INFORMATION:
-- ==== Sys2Proof/Machine/Engines.lean ====
section
/-! DEFINITION. Engine ports: configuration and logical maps, stand-ins, L1 and suspect replay, spill buffers, switches
and system descriptors (R79 to R98, R202 to R215, R396, R407 to R409). -/
namespace Sys2Proof.Machine

/-- Fields of ENGINE_PORT_CONFIG (R99). -/
def State.portConfig (s : State) (p : Nat) : Nat := s.par K.enginePortConfig p
def Cfg.spare (c : Nat) : Bool := bit c 9
def Cfg.enable (c : Nat) : Bool := bit c 8
def Cfg.part (c : Nat) : Nat := fld c 4 4
def Cfg.cls (c : Nat) : Nat := fld c 0 4

/-- An engine port that the build has and that is enabled (R79). -/
def State.portEnabled (s : State) (p : Nat) : Bool := s.hasEngine p && Cfg.enable (s.portConfig p)

/-- An enabled port that is not failed. -/
def State.portWorks (s : State) (p : Nat) : Bool := s.portEnabled p && !(s.port p).failed

/-- A port is stopped, or its stop has been asked for: nothing more is issued to it (R30). -/
def State.portStopping (s : State) (p : Nat) : Bool :=
  s.disp.unitStopped.contains p || s.disp.unitStopReq.contains p

/-- Completions of a port that still await token formation (R77). -/
def State.portPending (s : State) (p : Nat) : Nat := (s.mat.pend.filter fun c => c.port == some p).length

/-- A port can take a descriptor (R85, R92, R214, R502). -/
def State.portTakes (s : State) (p : Nat) : Bool :=
  let e := s.port p
  s.portWorks p && !s.portStopping p && e.held.isNone && decide (s.portPending p < 4) && e.sw.isNone && !e.inL1
  && !e.restoring && e.epReady

/-- A port is free: it can take a descriptor, and no suspect replay keeps it to its suspects (R85, R408). -/
def State.portFree (s : State) (p : Nat) : Bool := s.portTakes p && !(s.port p).replaying

/-- Logical engines of a partition and class that a port carries (R97). -/
def State.carriedIn (s : State) (part cls p : Nat) : Nat :=
  ((List.range 64).filter fun e => s.mapPort part cls e == some p).length

/-- Logical engines that a port carries (R99). -/
def State.carried (s : State) (p : Nat) : Nat := (s.disp.maps.filter fun e => bit e.2 7 && fld e.2 0 6 == p).length

/-- An entry of a logical map (R99). -/
def mapEntry (p : Nat) : Nat := 128 + p

/-- Sets an entry of a logical map. -/
def State.setMap (s : State) (k p : Nat) : State :=
  { s with disp := { s.disp with maps := Sparse.insert s.disp.maps k (mapEntry p) } }

/-- Place of a group in the lists of every Dispatcher: Dispatcher, band and share group of a listed task (R190). -/
def State.groupOf (s : State) (n : Nat) : Nat × Bool × Nat := (s.dispatcherOf n, (s.slot n).tin, (s.slot n).share)

/-- Groups that become active because listed tasks moved to another Dispatcher are raised to VMIN (R97, R190). -/
def State.raiseMoved (before s : State) : State :=
  let act (s : State) : List (Nat × Bool × Nat) := uniq (s.mat.ready.map fun e => s.groupOf e.slot)
  let old := act before
  s.each ((act s).filter fun g => !old.contains g) fun s g =>
    let others := (old.filter fun h => h.1 == g.1 && h.2.1 == g.2.1).map fun h => s.vtime h.1 h.2.1 h.2.2
    let vmin := match argMin id others with
      | some v => v
      | none => Sparse.get s.disp.vmax 0 (g.1 * 2 + if g.2.1 then 1 else 0)
    s.setVtime g.1 g.2.1 g.2.2 (Nat.max (s.vtime g.1 g.2.1 g.2.2) vmin)

/-- The ports that R79 numbers as logical engines of a partition and class, under given configurations; a port whose
logical engine a stand-in still carries keeps its number (R97, R99; log 46). -/
def State.numbered (s : State) (cfg : Nat → Nat) (part cls : Nat) : List Nat :=
  (List.range s.build.enginePorts).filter fun p =>
    Cfg.enable (cfg p) && (!Cfg.spare (cfg p) || s.disp.standIns.any fun e => e.1 == p)
    && Cfg.part (cfg p) == part && Cfg.cls (cfg p) == cls

/-- A port's configuration is written. Of the remaps in force those of the port end, unless it is failed and keeps its
class and partition, and those to the port end where it does not keep them (R97 to R99; log 46). -/
def State.writePortConfig (s : State) (p new : Nat) : State :=
  let same : Bool := s.portConfig p % 256 == new % 256 && Cfg.enable new
  let kept := s.disp.standIns.filter fun x => (x.1 != p || (same && (s.port p).failed)) && (x.2 != p || same)
  { s with disp := { s.disp with standIns := kept } }.setValue K.enginePortConfig p new

/-- The port that carries the logical engine of a numbered port: its stand-in while a remap is in force (R97). -/
def State.standInOf (s : State) (p : Nat) : Nat :=
  match s.disp.standIns.find? fun e => e.1 == p with
  | some e => e.2
  | none => p


/-- The stand-in for a logical engine of a failed port (R97). -/
def State.chooseStandIn (s : State) (p part cls : Nat) : Option Nat :=
  let ok (q : Nat) : Bool :=
    q != p && s.portWorks q && Cfg.part (s.portConfig q) == part && Cfg.cls (s.portConfig q) == cls
  let spares := (List.range s.build.enginePorts).filter fun q =>
    ok q && Cfg.spare (s.portConfig q) && s.carried q == 0
  match spares.find? fun q => q / 16 == p / 16 with
  | some q => some q
  | none =>
    match spares with
    | q :: _ => some q
    | [] => argMin (s.carriedIn part cls)
        ((List.range s.build.enginePorts).filter fun q => ok q && decide (s.carriedIn part cls q > 0))

/-- Every logical engine that a failed port carried is remapped; the stand-ins chosen are gathered (R97). -/
def State.remap (s : State) (p : Nat) : State × List Nat :=
  (s.disp.maps.filter fun e => e.2 == mapEntry p).foldl (fun (acc : State × List Nat) (e : Nat × Nat) =>
    let (s, used) := acc
    let part := e.1 / 768
    let cls := e.1 / 64 % 12
    match s.chooseStandIn p part cls with
    | none => (s, used)
    | some q =>
      -- the port that the maps in force number as this logical engine, whatever has been configured since
      let own := Sparse.get s.disp.numbers (p + 1) e.1 - 1
      let s := s.setMap e.1 q
      let pairs := (s.disp.standIns.filter fun (x : Nat × Nat) => x.1 ≠ own) ++ [(own, q)]
      ({ s with disp := { s.disp with standIns := pairs } }, if used.contains q then used else used ++ [q])) (s, [])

WORK TASK:
Starting at the line in the records above that contains "let part := e.1 / 768", output every line up to and including the last one, with nothing added.

ANSWER TO THE PROBLEM:
    let part := e.1 / 768
    let cls := e.1 / 64 % 12
    match s.chooseStandIn p part cls with
    | none => (s, used)
    | some q =>
      -- the port that the maps in force number as this logical engine, whatever has been configured since
      let own := Sparse.get s.disp.numbers (p + 1) e.1 - 1
      let s := s.setMap e.1 q
      let pairs := (s.disp.standIns.filter fun (x : Nat × Nat) => x.1 ≠ own) ++ [(own, q)]
      ({ s with disp := { s.disp with standIns := pairs } }, if used.contains q then used else used ++ [q])) (s, [])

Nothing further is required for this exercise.